Most of the cheap talk about the dangers of the night air is as erroneous as absurd. Windows partly open or ajar should be the rule during the entire 24 hours; and this at all seasons. The night air is especially beneficial in cities and populous towns, because more free from dust, from smoke, and from street excrementitious exhalations.
Hunters, herders on the plains and soldiers upon battle-fields, though sleeping in open tents or upon beds of green boughs, seldom take cold. If living in a malarial district, shut the windows at sundown and build a little fire in the fire-place.
In coming out of a warm church or a crowded lecture-room, put a handkerchief or muffler over the mouth and breathe through the nostrils. Such breathing tempers and modifies the atmosphere.
Snoring is a disagreeable and unnecessary vice. It may be avoided by breathing through the nos trils and keeping the mouth shut. Many people would do well to keep their mouths shut more than they do.
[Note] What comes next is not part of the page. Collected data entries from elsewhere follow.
-- ==== Sys2Proof/Word.lean ====
section
/-! DEFINITION. The element types of the nine memory spaces (20_memory.md R60) and of a bit stream
(00_scope.md R9, R10). -/

namespace Sys2Proof

/-- One byte of `SRC`, `SNK`, `B`, `C`, `D`, `P0`, `P1` (R60); bit 7 is the most significant (R9). -/
abbrev Byte := BitVec 8

/-- A colour index, the element of `PIX` (R60). -/
abbrev Pixel := BitVec 2

/-- A palette entry and the element of `RASTER`: `R[23:16] G[15:8] B[7:0]` (R7, D28). -/
abbrev Color := BitVec 24

/-- A bit sequence in stream order, the first bit read at the head (R10). -/
abbrev Bits := List Bool

end Sys2Proof
end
Great talkers are rarely deep thinkers.
It was long ago proven by the shepherds of Syria that large numbers of domestic animals did not thrive well when living and sleeping together; and it is both indelicate and unhealthy for several persons to sleep in the same room. The evils of re-breathing the same air cannot be too severely condemned, and for the reason that we take back into our bodies that which has just been exhaled.
Cold air may be just as impure as warm air. Some one-idea people insist in sleeping in a cold room, just as though there was some virtue in a room intensely cold. A sleeping-room should be of an agreeable temperature, large and well aired.
Attorneys pent up in small, ill-ventilated offices, where country clients spit tobacco-juice, clerks, merchants and ministers of the gospel - all who necessarily follow sedentary habits of life, should go off frequently among the mountains, climbing to their very summits. They should exercise in the gymnasium, ride spirited steeds, take early morning walks and drink in the rising sunbeams.
If feeble and nervous, keep away from the humid Savannas of the South; if inclined to consumption, better, in most cases, go to Newfoundland than to New Orleans.
The cooler and clearer the outdoor air is the better it is, generally speaking, for breathing, because more condensed - packed, as it were, more solid. In two cubic inches of air, equally pure, one at the equator and the other at the poles, the one at the poles has a much larger amount of oxygen - the great life giver and purifier of the blood.